ABOUT THIS TASK ▸ When the line with "rx record_) := by" appears below, start repeating lines exactly, and keep going through the line with "kept_record | simp only [kept_upd] | split)"; add nothing outside that span.

INFORMATION GIVEN ▸
@[simp] theorem noteW1c_pending (s : State) (a b : Nat) : (noteW1c s a b).pending = s.pending := rfl
@[simp] theorem noteW1c_pll (s : State) (a b : Nat) : (noteW1c s a b).pll = s.pll := rfl
@[simp] theorem noteW1c_cc (s : State) (a b : Nat) : (noteW1c s a b).cc = s.cc := rfl
@[simp] theorem noteW1c_epoch (s : State) (a b : Nat) : (noteW1c s a b).epoch = s.epoch := rfl
@[simp] theorem noteW1c_fuses (s : State) (a b : Nat) : (noteW1c s a b).fuses = s.fuses := rfl
@[simp] theorem noteW1c_flash (s : State) (a b : Nat) : (noteW1c s a b).flash = s.flash := rfl
@[simp] theorem noteW1c_boot (s : State) (a b : Nat) : (noteW1c s a b).boot = s.boot := rfl
@[simp] theorem noteW1c_power (s : State) (a b : Nat) : (noteW1c s a b).power = s.power := rfl
@[simp] theorem noteW1c_cores (s : State) (a b : Nat) : (noteW1c s a b).cores = s.cores := rfl
@[simp] theorem noteW1c_quads (s : State) (a b : Nat) : (noteW1c s a b).quads = s.quads := rfl
@[simp] theorem noteW1c_parts (s : State) (a b : Nat) : (noteW1c s a b).parts = s.parts := rfl
@[simp] theorem noteW1c_casks (s : State) (a b : Nat) : (noteW1c s a b).casks = s.casks := rfl
@[simp] theorem noteW1c_ports (s : State) (a b : Nat) : (noteW1c s a b).ports = s.ports := rfl
@[simp] theorem noteW1c_fabric (s : State) (a b : Nat) : (noteW1c s a b).fabric = s.fabric := rfl
@[simp] theorem noteW1c_calCtrl (s : State) (a b : Nat) : (noteW1c s a b).calCtrl = s.calCtrl := rfl
@[simp] theorem noteW1c_reqTimeout (s : State) (a b : Nat) : (noteW1c s a b).reqTimeout = s.reqTimeout := rfl
@[simp] theorem noteW1c_hbm (s : State) (a b : Nat) : (noteW1c s a b).hbm = s.hbm := rfl
@[simp] theorem noteW1c_lpddr (s : State) (a b : Nat) : (noteW1c s a b).lpddr = s.lpddr := rfl
@[simp] theorem noteW1c_poisonHbm (s : State) (a b : Nat) : (noteW1c s a b).poisonHbm = s.poisonHbm := rfl
@[simp] theorem noteW1c_poisonLpddr (s : State) (a b : Nat) : (noteW1c s a b).poisonLpddr = s.poisonLpddr := rfl
@[simp] theorem noteW1c_poisonFound (s : State) (a b : Nat) : (noteW1c s a b).poisonFound = s.poisonFound := rfl
@[simp] theorem noteW1c_eccCounts (s : State) (a b : Nat) : (noteW1c s a b).eccCounts = s.eccCounts := rfl
@[simp] theorem noteW1c_scrubCtrl (s : State) (a b : Nat) : (noteW1c s a b).scrubCtrl = s.scrubCtrl := rfl
@[simp] theorem noteW1c_fence (s : State) (a b : Nat) : (noteW1c s a b).fence = s.fence := rfl
@[simp] theorem noteW1c_errors (s : State) (a b : Nat) : (noteW1c s a b).errors = s.errors := rfl
@[simp] theorem noteW1c_rings (s : State) (a b : Nat) : (noteW1c s a b).rings = s.rings := rfl
@[simp] theorem noteW1c_host (s : State) (a b : Nat) : (noteW1c s a b).host = s.host := rfl
@[simp] theorem noteW1c_resets (s : State) (a b : Nat) : (noteW1c s a b).resets = s.resets := rfl
@[simp] theorem noteW1c_selfTest (s : State) (a b : Nat) : (noteW1c s a b).selfTest = s.selfTest := rfl
@[simp] theorem noteW1c_hostSelv (s : State) (a b : Nat) : (noteW1c s a b).hostSelv = s.hostSelv := rfl
@[simp] theorem noteW1c_signals (s : State) (a b : Nat) : (noteW1c s a b).signals = s.signals := rfl
@[simp] theorem noteW1c_nextSignal (s : State) (a b : Nat) : (noteW1c s a b).nextSignal = s.nextSignal := rfl
@[simp] theorem noteW1c_mesh (s : State) (a b : Nat) : (noteW1c s a b).mesh = s.mesh := rfl
@[simp] theorem noteW1c_nextVerdict (s : State) (a b : Nat) : (noteW1c s a b).nextVerdict = s.nextVerdict := rfl
@[simp] theorem noteW1c_nextHeld (s : State) (a b : Nat) : (noteW1c s a b).nextHeld = s.nextHeld := rfl
@[simp] theorem noteW1c_abandoned (s : State) (a b : Nat) : (noteW1c s a b).abandoned = s.abandoned := rfl
@[simp] theorem noteW1c_draws (s : State) (a b : Nat) : (noteW1c s a b).draws = s.draws := rfl
@[simp] theorem getCore_noteW1c (s : State) (a b m : Nat) : getCore (noteW1c s a b) m = getCore s m := rfl
@[simp] theorem getQuad_noteW1c (s : State) (a b m : Nat) : getQuad (noteW1c s a b) m = getQuad s m := rfl
@[simp] theorem getCask_noteW1c (s : State) (a b m : Nat) : getCask (noteW1c s a b) m = getCask s m := rfl
@[simp] theorem getPort_noteW1c (s : State) (a b m : Nat) : getPort (noteW1c s a b) m = getPort s m := rfl
@[simp] theorem getRing_noteW1c (s : State) (a b m : Nat) : getRing (noteW1c s a b) m = getRing s m := rfl
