-- ==== Sys2Proof/Laws/KeptCasks.lean ====
section
/-! SUPPORT. What the operations of Machine/Casks.lean keep: `Kept` of each, from that of the operations it uses. -/

namespace Sys2Proof.Machine

theorem kept_modBucket {z s : State} (l : CaskLoc) (g : CaskBucket → CaskBucket) (h : Kept z s) : Kept z (modBucket
    s l g) := by
  unfold modBucket
  try dsimp only
  repeat' (first
    | with_reducible assumption | with_reducible apply kept_modCask | simp only [kept_upd])

theorem kept_caskRecord {z s : State} (l : CaskLoc) (kind detail : Nat) (h : Kept z s) : Kept z (caskRecord s l kind
    detail) := by
  unfold caskRecord
  try dsimp only
  repeat' (first
    | with_reducible assumption | with_reducible apply kept_record | simp only [kept_upd])

theorem kept_withhold {z s : State} (l : CaskLoc) (m : Nat) (h : Kept z s) : Kept z (withhold s l m) := by
  unfold withhold
  try dsimp only
  repeat' (first
    | with_reducible assumption | with_reducible apply kept_modBucket | with_reducible apply kept_bumpCask
    | with_reducible apply kept_caskRecord | simp only [kept_upd] | split)

theorem kept_judgeUnit {z s : State} (l : CaskLoc) (m u : Nat) (backup selv pass : Bool) (h : Kept z s) : Kept z
    (judgeUnit s l m u backup selv pass) := by
  unfold judgeUnit
  try dsimp only
  repeat' (first
    | with_reducible assumption | with_reducible apply kept_bumpCask | with_reducible apply kept_modBucket
    | simp only [kept_upd] | split)

theorem kept_meetVerdict {z s : State} (l : CaskLoc) (m u : Nat) (backup pass : Bool) (h : Kept z s) : Kept z
    (meetVerdict s l m u backup pass) := by
  unfold meetVerdict
  try dsimp only
  repeat' (first
    | with_reducible assumption | with_reducible apply kept_modBucket | with_reducible apply kept_judgeUnit
    | simp only [kept_upd] | split)

theorem kept_applyPiece {z s : State} (l : CaskLoc) (m u : Nat) (backup : Bool) (h : Kept z s) : Kept z (applyPiece
    s l m u backup) := by
  unfold applyPiece
  try dsimp only
  repeat' (first
    | with_reducible assumption | with_reducible apply kept_meetVerdict
    | with_reducible apply kept_modBucket | simp only [kept_upd] | with_reducible apply kept_ite
    | with_reducible refine kept_foldl _ (fun _ _ _ => ?_) _ _ ?_ | with_reducible exact id
    | exact Nat.le_refl _ | exact fun hp => legalModes_of rfl rfl rfl rfl hp
    | exact fun he => boundedErrors_of rfl rfl he | split | intro _ | dsimp only | assumption | omega
    | (intro he; simp only [legalModes, boundedErrors] at he ⊢; with_reducible exact he)
    | (simp only [legalModes, boundedErrors, Bool.and_eq_true, decide_eq_true_eq] at *; omega)
    | apply kept_legal)

theorem kept_applySelv {z s : State} (l : CaskLoc) (m u : Nat) (backup : Bool) (h : Kept z s) : Kept z (applySelv s
    l m u backup) := by
  unfold applySelv
  try dsimp only
  repeat' (first
    | with_reducible assumption | with_reducible apply kept_judgeUnit | with_reducible apply kept_modBucket
    | simp only [kept_upd] | with_reducible apply kept_ite
    | with_reducible refine kept_foldl _ (fun _ _ _ => ?_) _ _ ?_ | with_reducible exact id
    | exact Nat.le_refl _ | exact fun hp => legalModes_of rfl rfl rfl rfl hp
    | exact fun he => boundedErrors_of rfl rfl he | split | intro _ | dsimp only | assumption | omega
    | (intro he; simp only [legalModes, boundedErrors] at he ⊢; with_reducible exact he)
    | (simp only [legalModes, boundedErrors, Bool.and_eq_true, decide_eq_true_eq] at *; omega)
    | apply kept_legal)

theorem kept_placeUnit {z s t : State} {l : CaskLoc} {r : BucketRec} {x : CaskBucket} {a : Int} {m u sender : Nat}
    {backup prov selv : Bool} {bytes : List Byte}
    (ht : placeUnit s l r x a m u sender backup prov selv bytes = .done t) (h : Kept z s) : Kept z t := by
  unfold placeUnit at ht
  split at ht
  · cases ht
  · cases ht
    repeat' (first
      | with_reducible assumption | with_reducible apply kept_applySelv | with_reducible apply kept_applyPiece
      | with_reducible apply kept_caskRecord | with_reducible apply kept_bumpCask | with_reducible apply kept_modBucket
      | split)

theorem kept_compareUnit {z s : State} (l : CaskLoc) (x : CaskBucket) (m u sender : Nat) (backup prov : Bool) (bytes
    : List Byte) (h : Kept z s) : Kept z (compareUnit s l x m u sender backup prov bytes) := by
  unfold compareUnit
  try dsimp only
  repeat' (first
    | with_reducible assumption | with_reducible apply kept_modBucket
    | with_reducible apply kept_applyPiece | with_reducible apply kept_bumpCask
    | with_reducible apply kept_caskRecord | with_reducible apply kept_withhold | simp only [kept_upd]
    | split)

theorem kept_acceptUnit {z s t : State} {l : CaskLoc} {r : BucketRec} {m u sender : Nat} {backup prov : Bool}
    {bytes : List Byte} (ht : acceptUnit s l r m u sender backup prov bytes = .done t) (h : Kept z s) : Kept z t := by
  unfold acceptUnit at ht
  dsimp only at ht
  split at ht
  · cases ht
  · split at ht
    · cases ht
    · repeat' split at ht
      · cases ht; exact h
      · cases ht
      · cases ht; exact kept_compareUnit _ _ _ _ _ _ _ _ h
      · exact kept_placeUnit ht h

theorem kept_acceptUnits {z : State} (l : CaskLoc) (r : BucketRec) (m sender : Nat) (backup prov : Bool) (n u : Nat)
    (bytes : List Byte) (s : State) (h : Kept z s) : Kept z (acceptUnits l r m sender backup prov n u bytes s).1 := by
  induction n generalizing u bytes s with
  | zero => exact h
  | succ n ih =>
    unfold acceptUnits
    split
    · next t ht => exact ih _ _ _ (kept_acceptUnit ht h)
    · exact h

theorem kept_fixAnchor {z s : State} (l : CaskLoc) (r : BucketRec) (h : Kept z s) : Kept z (fixAnchor s l r) := by
  unfold fixAnchor
  try dsimp only
  repeat' (first
    | with_reducible assumption | with_reducible apply kept_modBucket | simp only [kept_upd])

theorem kept_acceptHeader {z s : State} (l : CaskLoc) (r : BucketRec) (m : Nat) (e : Int) (h : Kept z s) : Kept z
    (acceptHeader s l r m e) := by
  unfold acceptHeader
  try dsimp only
  repeat' (first
    | with_reducible assumption | with_reducible apply kept_fixAnchor | with_reducible apply kept_modBucket
    | simp only [kept_upd])

theorem kept_discardLate {z s : State} (k : Nat) (rx : Rx) (record_ : Bool) (h : Kept z s) : Kept z (discardLate s k
    rx record_) := by
  unfold discardLate
  try dsimp only
  repeat' (first
    | with_reducible assumption | with_reducible apply kept_bumpCask | with_reducible apply kept_modCask
    | with_reducible apply kept_record | simp only [kept_upd] | split)

theorem kept_discardInvalid {z s : State} (l : CaskLoc) (rx : Rx) (h : Kept z s) : Kept z (discardInvalid s l rx) :=
    by
  unfold discardInvalid
  try dsimp only
  repeat' (first
    | with_reducible assumption | with_reducible apply kept_caskRecord | with_reducible apply kept_bumpCask
    | simp only [kept_upd])

theorem kept_countBackups {z s : State} (l : CaskLoc) (h : Kept z s) : Kept z (countBackups s l) := by
  unfold countBackups
  try dsimp only
  repeat' (first
    | with_reducible assumption | with_reducible apply kept_bumpCask | with_reducible apply kept_modBucket
    | simp only [kept_upd] | with_reducible apply kept_ite
    | with_reducible refine kept_foldl _ (fun _ _ _ => ?_) _ _ ?_ | with_reducible exact id
    | exact Nat.le_refl _ | exact fun hp => legalModes_of rfl rfl rfl rfl hp
    | exact fun he => boundedErrors_of rfl rfl he | split | intro _ | dsimp only | assumption | omega
    | (intro he; simp only [legalModes, boundedErrors] at he ⊢; with_reducible exact he)
    | (simp only [legalModes, boundedErrors, Bool.and_eq_true, decide_eq_true_eq] at *; omega)
    | apply kept_legal)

OUTPUT OF THE TASK ▸
    rx record_) := by
  unfold discardLate
  try dsimp only
  repeat' (first
    | with_reducible assumption | with_reducible apply kept_bumpCask | with_reducible apply kept_modCask
    | with_reducible apply kept_record | simp only [kept_upd] | split)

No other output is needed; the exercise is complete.